In the last five years, though, Indian shoppers have seen a glut of plastic Chinese-made products in the marketplace: cheaper, shinier and less durable. A half-cup size local earthern diya would cost 50 U.S. cents, but the Chinese variety costs only about a quarter.

Potter hubs in Delhi and Calcutta have been feeling the pinch and begged the government to protect them. And politicians have finally responded by urging Indians to boycott Chinese products this Diwali – but the impetus is motivated more by politics than economic concerns.

The reason: Late in September, China's leader backed Pakistan after Jaish-e-Mohammad militants attacked an Indian army base in Uri in the state of Kashmir. And this month, China again blocked India's effort to get the United Nations to designate Masood Azar, chief of that jihadist group, as a global terrorist.

First a group of youths in the northeast state of Bengal started a campaign, putting up posters, billboards, and social media messages asking people to buy made-in-India products. The hashtag #BoycottChina was trending for a while this month. In several towns and villages, potters have held rallies to protest the sale of Chinese lamps and raise awareness (and patriotism).

Finally, a week ago, the ruling political party has climbed on the bandwagon with its call for a boycott.

Potters in the city of Indore are especially excited. They say they were left with thousands of unsold diyas in the last few years, a situation they'd never faced before.

But in the urban sprawl of coastal Mumbai, where I live, neither potters nor consumers seem to care about Chinese competition. Several shopkeepers I spoke to said they didn't sell China goods. One scoffed and said of the imports, "They catch fire the first time you use them." Another vendor said he treks to Mumbai's Kumbharwada potter district to choose all his own clay lamps.

Kumbharwada is a 12-acre settlement in the Dharavi slum, where every alley is thick with the smoke from hundreds of brick kilns. More than 5,000 potter families have been crafting and selling earthernware of all shapes and sizes here for six to seven generations. Men typically shape and sell the vessels while women do the decorations.

Diyas are the perennial hot ticket. The potters say that they make about half their annual sales in the month leading up to Diwali.

In his stall, Rajesh is busy answering queries, packing lamps and attending to customers. He says he doesn't know how many lamps the potters of Kumbharwada sell. "Tens of millions probably, who can keep count?"

Though the potters and their families live in the slum, they're not impoverished. They won't tell me what their income is but say they're doing well, they have no unsold stock, their kids go to school, they have cable TV.

"We work on these all year, but we set up stalls only for the season," says Santosh whose makeshift tables on the main road display diyas in all hues and designs, some in garish neon colors with sequins and shiny golden piping, others more staid in pastel leaf and flower motifs.

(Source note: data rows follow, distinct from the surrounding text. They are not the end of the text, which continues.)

-- ==== Sys2Proof/Machine/Merge.lean ====
section
/-! DEFINITION. The Lead's merge of Tail summaries, token selection and the second pass (07 R175 to R180, R182, 08 R190). -/

namespace Sys2Proof.Machine

/-! ## Orders (R172) -/

def noY : Int := -(2 ^ 63 : Nat)

/-- The larger key wins, and between equal keys the lower token id. -/
def keyBetter (a b : Int × Nat) : Bool := decide (b.1 < a.1 ∨ (a.1 = b.1 ∧ a.2 < b.2))
def bestOf : Option (Int × Nat) → Option (Int × Nat) → Option (Int × Nat)
  | none, b => b
  | a, none => a
  | some a, some b => some (if keyBetter b a then b else a)

/-- Processed-value order. -/
def Cand.before (a b : Cand) : Bool := decide (b.y < a.y ∨ (a.y = b.y ∧ a.id ≤ b.id))

/-- The first of a list by the order of keys. -/
def bestKey (l : List Cand) (theta : Int) : Option Nat :=
  (l.foldl (fun m c => if theta ≤ c.y then bestOf m (some (c.k, c.id)) else m) (none : Option (Int × Nat))).map Prod.snd

/-! ## Mass (R169) -/

/-- I = Y >> 32 of a processed value, and its mantissa weight. -/
def yLevel (y : Int) : Int := y / (2 ^ 32 : Nat)
def yMant (y : Int) : Nat := massE ((y / (2 ^ 16 : Nat)) % (2 ^ 16 : Nat)).toNat
/-- A token's weight in the Lead's units. -/
def weightAt (iTop y : Int) : Nat :=
  let d := iTop - yLevel y
  if 0 ≤ d ∧ d ≤ 47 then yMant y * 2 ^ (47 - d.toNat) else 0

/-- A mass window moved down by `d` levels. -/
def shiftMass (d : Nat) (l : List Nat) : List Nat := (List.replicate d 0 ++ l).take 48
def addMass (a b : List Nat) : List Nat := (List.range 48).map fun i => a.getD i 0 + b.getD i 0
/-- Mass of levels 0 to j - 1 of a window. -/
def massTo (l : List Nat) (j : Nat) : Nat := sumN ((List.range j).map fun i => l.getD i 0 * 2 ^ (47 - i))

/-! ## Positions -/

def Eng.position? (e : Eng) (tag pos instar32 : Nat) : Option Merged :=
  e.smp.merged.find? fun m => m.tag == tag && m.pos == pos && m.instar % 2 ^ 32 == instar32
def Eng.positionAt (e : Eng) (tag pos : Nat) : Option Merged :=
  e.smp.merged.find? fun m => m.tag == tag && m.pos == pos
def Eng.setMerged (e : Eng) (m : Merged) : Eng :=
  { e with smp := { e.smp with merged := updWhere (fun x => x.instar == m.instar && x.tag == m.tag && x.pos == m.pos) (fun _ => m) e.smp.merged } }

/-- The descriptor entry of a position, at the Lead. -/
def Eng.flightEntry (e : Eng) (m : Merged) : Option DEntry :=
  (e.cmp.flights.find? fun f => f.num == m.instar).bind fun f => f.entries.find? fun x => x.tag == m.tag

/-- Every Tail's summary, and its note where the session has a grammar, is in (08 R190). -/
def Eng.complete (e : Eng) (m : Merged) : Bool :=
  let g := ((e.flightEntry m).map DEntry.grammarOn).getD false
  e.tails.all fun r => m.got.contains r && (!g || m.noted.contains r)

/-! ## Failed senders (R182, R27) -/

/-- An engine treats another of its flutter as failed (01 R27). At the Lead it composes no further, and the wing acts on it
(R128, 10 R268); a Tail that gives up the Lead holds the fact, and the failover is the wing's. -/
def Eng.treatFailed (e : Eng) (rank : Nat) : Eng :=
  { e with cmp := { e.cmp with stopped := true }, twm := { e.twm with failedRank := some (e.twm.failedRank.getD rank) } }

/-- A message of a sender fails its CRC: it is requested once more, and a second failure fails the sender. `kind`: 0
summary, 1 SELECT, 2 reply. `ask` is the request. -/
def Eng.badMessage (e : Eng) (kind rank instar tag pos : Nat) (ask : Eng → Eng) : Eng :=
  let k := (kind, rank, instar, tag, pos)
  if e.smp.retried.contains k then
    let e := { e with smp := { e.smp with retried := e.smp.retried.filter (· ≠ k) } }
    let e := (e.bump Reg.SMP_SUMMARY_ERR 31 16 1).raise 0xA3 2 tag [(16, 1, rank), (17, 1, kind), (18, 1, 1)]
    e.treatFailed rank
  else
    ask ((Eng.bump { e with smp := { e.smp with retried := k :: e.smp.retried } } Reg.SMP_SUMMARY_ERR 15 0 1))

/-- A message asked for again has come whole. -/
def Eng.recovered (e : Eng) (kind rank instar tag pos : Nat) : Eng :=
  let k := (kind, rank, instar, tag, pos)
  if e.smp.retried.contains k then
    Eng.raise { e with smp := { e.smp with retried := e.smp.retried.filter (· ≠ k) } } 0xA3 2 tag
      [(16, 1, rank), (17, 1, kind), (18, 1, 0)]
  else e

/-- The 32 bytes of a request to a Tail (R178; the offsets are log entry 44): kind 0 refine, 1 query, 2 the summary again,
3 the grammar note again, 4 the SELECT again, 5 the DRAFT again. Kinds 4 and 5 carry the asking rank in the round's byte. -/
def requestBytes (tag pos round kind : Nat) (lo theta : Int) : Bytes :=
  layout 32 [(0, 4, tag), (4, 4, pos), (9, 1, round), (10, 1, kind), (16, 8, unsigned 64 lo), (24, 8, unsigned 64 theta)]

/-! ## Summaries (R174, R175) -/

/-- The entries of a summary. -/
def summaryEnts (b : Bytes) : List Cand :=
  (pieces 16 (u16 b 14) (b.drop 448)).map fun x => { y := signed 48 (u48 x 0), k := signed 48 (u48 x 6), id := u32 x 12 % 2 ^ 20 }

/-- CRC over bytes 0 to 59 and from 64 on (Table 7-4). -/
def summaryOk (b : Bytes) : Bool :=
  b.length == 448 + 16 * u16 b 14 && u32 b 60 == crc32c (b.take 60 ++ b.drop 64)

/-- Merges a checked summary into its position. -/
def mergeSummary (m : Merged) (b : Bytes) : Merged :=
  let fin := u32 b 28
  let m := { m with got := u8 b 13 :: m.got, finite := m.finite + fin, nonfinite := m.nonfinite + u32 b 44 }
  if fin = 0 then m
  else
    let y := signed 64 (u64 b 16)
    let top := yLevel y
    let win := numsAt b 8 48 64
    let old := if m.yMax.isSome then m.iTop else top
    let glob := max old top
    let mass := addMass (shiftMass (glob - old).toNat m.mass) (shiftMass (glob - top).toNat win)
    let ents := summaryEnts b
    let cut := if bit (u8 b 48) 0 then (ents.getLast?).map Cand.y else none
    { m with yMax := bestOf m.yMax (some (y, u32 b 24)), kBest := bestOf m.kBest (some (signed 64 (u64 b 32), u32 b 40)),
             iTop := glob, mass := mass, ents := sortBy Cand.before (m.ents ++ ents),
             cutoff := match m.cutoff, cut with
               | some a, some c => some (max a c)
               | none, c => c
               | a, none => a }

/-! ## Selection (R173, R176, R177) -/

inductive Choice where
  | token (id : Nat)
  | void
  | refine
  | query (theta : Int)
  deriving DecidableEq, Repr

/-- Y_b among the known entries above the cutoff, if the mass reaches the target there. -/
def boundIn (iTop cutoff : Int) (target : Nat) : List Cand → Nat → Option Int
  | [], _ => none
  | c :: l, cum =>
    if c.y ≤ cutoff then none
    else
      let cum := cum + weightAt iTop c.y
      let more := match l with | d :: _ => d.y == c.y | [] => false
      if !more && decide (target ≤ cum * 2 ^ 32) then some c.y else boundIn iTop cutoff target l cum

/-- select of R176 with a sampling-parameter record. A summary without the candidate that its counts promise leaves a free
value (log entry 18). -/
def select (m : Merged) (q : Bytes) : Choice :=
  if m.finite = 0 then .void
  else
    let mode := u8 q 28
    let yMax := ((m.yMax.map Prod.fst).getD noY)
    let nobody := Config.noToken m.instar m.tag m.pos % 2 ^ 20
    let idMax := ((m.yMax.map Prod.snd).getD nobody)
    if bit mode 0 then .token idMax
    else
      let cutoff := m.cutoff.getD noY
      let topK := u16 q 24
      let topP := u32 q 16
      let minp := if bit mode 2 then yMax + signed 32 (u32 q 20) * (2 ^ 16 : Nat) else noY
      let total := massTo m.mass 48
      let yb : Option Int :=
        if topP = 0 then some noY
        else match m.found with
          | some f => some f.1
          | none =>
            match boundIn m.iTop cutoff (topP * total) m.ents 0 with
            | some y => some y
            | none =>
              let n := min topK m.ents.length
              if topK ≠ 0 ∧ cutoff < ((m.ents[n - 1]?).map Cand.y).getD noY then some noY else none
      match yb with
      | none => .refine
      | some yb =>
        let theta := max minp yb
        let pick (o : Option Nat) : Choice := match o with | some i => .token i | none => .token nobody
        if topK ≠ 0 then pick (bestKey (m.ents.take topK) theta)
        else if theta = noY then .token ((m.kBest.map Prod.snd).getD nobody)
        else if cutoff < theta then pick (bestKey m.ents theta)
        else match m.found with
          | some f => if theta = f.1 then .token f.2.2 else .query theta
          | none => .query theta

/-! ## The second pass (R178, R179) -/

/-- Sends a round's request to every Tail. -/
def Eng.sendRound (e : Eng) (m : Merged) (r : Round) : Eng :=
  let b := requestBytes m.tag m.pos r.num r.kind r.lo r.theta
  let e := e.tails.foldl (fun e t => e.toRank 0x13 t b) e
  let first := decide (m.rounds = 0)
  let ep := e.smp.p2Epoch
  let e := { e with smp := { e.smp with p2Epoch := (ep.1 + b2n first, ep.2 + 1)
                                        ownRounds := if e.isTail then e.smp.ownRounds ++ [b] else e.smp.ownRounds } }
  let e := (e.bump Reg.SMP_PASS2 31 16 1).occur 0x08 1
  let e := if first then e.bump Reg.SMP_PASS2 15 0 1 else e
  let e := e.raiseOnce 0xA200 0xA2 1 m.tag [(16, 4, e.smp.p2Epoch.1), (20, 4, e.smp.p2Epoch.2)]
  e.setMerged { m with round := some { r with since := e.now }, rounds := m.rounds + 1 }

/-- Starts refine at the level at which the mass reaches the target. -/
def Eng.startRefine (e : Eng) (m : Merged) (q : Bytes) : Eng :=
  let target := u32 q 16 * massTo m.mass 48
  let j := ((List.range 48).find? fun j => decide (target ≤ massTo m.mass (j + 1) * 2 ^ 32)).getD 47
  e.sendRound m { kind := 0, num := 1, lo := (m.iTop - (j : Int)) * (2 ^ 32 : Nat), theta := noY, above := massTo m.mass j }

/-- Selects a complete position, or starts its next round. -/
def Eng.decidePosition (e : Eng) (m : Merged) : Eng :=
  let q := match e.flightEntry m with | some x => e.sparam x.sparam | none => []
  match select m q with
  | .token id => (e.setMerged { m with sel := some (some id), round := none }).bump64 Reg.SMP_SELECTED_LO 1
  | .void => e.setMerged { m with sel := some none, round := none }
  | .refine => e.startRefine m q
  | .query theta => e.sendRound m { kind := 1, num := m.rounds + 1, lo := noY, theta := theta, above := 0 }

/-- Bins of a refine reply. -/
def replyBins (b : Bytes) : List Bin :=
  (pieces 32 256 (b.drop 64)).map fun x =>
    { count := u32 x 0, id := u32 x 4, mass := u64 x 8, yHi := signed 64 (u64 x 16), k := signed 64 (u64 x 24) }

/-- Adds up one bin of all replies. -/
def mergeBins (a b : Bin) : Bin :=
  if a.count = 0 then b
  else if b.count = 0 then a
  else
    let best := if keyBetter (b.k, b.id) (a.k, a.id) then b else a
    { count := a.count + b.count, id := best.id, mass := a.mass + b.mass, yHi := max a.yHi b.yHi, k := best.k }

def emptyBin : Bin := { count := 0, id := 0, mass := 0, yHi := noY, k := noY }

/-- From the highest bin downward: the boundary bin's index, the mass above it, and the best key above it. -/
def boundaryBin (shift target : Nat) (bins : List Bin) : Nat → Nat → Option (Int × Nat) → Nat × Nat × Option (Int × Nat)
  | 0, above, best => (0, above, best)
  | n + 1, above, best =>
    let b := bins.getD n emptyBin
    let cum := above + b.mass * 2 ^ shift
    if target ≤ cum * 2 ^ 32 ∨ n = 0 then (n, above, best)
    else boundaryBin shift target bins n cum (if b.count = 0 then best else bestOf best (some (b.k, b.id)))

/-- Evaluates a round whose replies are all in (R179). -/
def Eng.evaluateRound (e : Eng) (m : Merged) (r : Round) : Eng :=
  let e := e.waitEnd 14 12 r.num r.since
  let above := r.replies.foldl (fun a x => bestOf a x.kAbove) (none : Option (Int × Nat))
  if r.kind = 1 then
    let id := (above.map Prod.snd).getD ((m.yMax.map Prod.snd).getD 0)
    (e.setMerged { m with sel := some (some id), round := none }).bump64 Reg.SMP_SELECTED_LO 1
  else
    let q := match e.flightEntry m with | some x => e.sparam x.sparam | none => []
    let target := u32 q 16 * massTo m.mass 48
    let bins := (List.range 256).map fun i => r.replies.foldl (fun a x => mergeBins a (x.bins.getD i emptyBin)) emptyBin
    let shift := 47 - (m.iTop - yLevel r.lo).toNat
    let (i, mass, best) := boundaryBin shift target bins 256 r.above above
    let b := bins.getD i emptyBin
    if b.count = 1 ∨ 4 ≤ r.num then
      let w := (bestOf best (some (b.k, b.id))).getD (noY, 0)
      let m := { m with found := some (b.yHi, w.1, w.2), round := none }
      (e.setMerged m).decidePosition m
    else
      e.sendRound m { kind := 0, num := r.num + 1, lo := r.lo + (i * 2 ^ (32 - 8 * r.num) : Nat), theta := noY, above := mass }

/-! ## Grammar notes (08 R190) -/

def noteOk (b : Bytes) : Bool := b.length == 16 + 16 * u16 b 8 && sealOk b 12

def noteEnts (b : Bytes) : List NoteEnt :=
  (pieces 16 (u16 b 8) (b.drop 16)).map fun x =>
    { id := u32 x 0 % 2 ^ 20, tool := bit (u32 x 0) 20, stop := bit (u32 x 0) 21, next := u16 x 4, resume := u16 x 6, toolId := u16 x 8 }

/-- The note entry of a selected token. -/
def Merged.note (m : Merged) (id : Nat) : Option NoteEnt := m.notes.find? fun n => n.id == id

end Sys2Proof.Machine
end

There are still four days to go until Diwali but the outdoor stalls throng with shoppers — individuals buying a few dozen pieces as well as retailers picking up orders of several hundred to sell elsewhere in the city. One retailer quips about the Chinese competition, "It doesn't affect us. People who want the real thing will always come to us. It's Diwali! We're earning, let the Chinese earn, as well."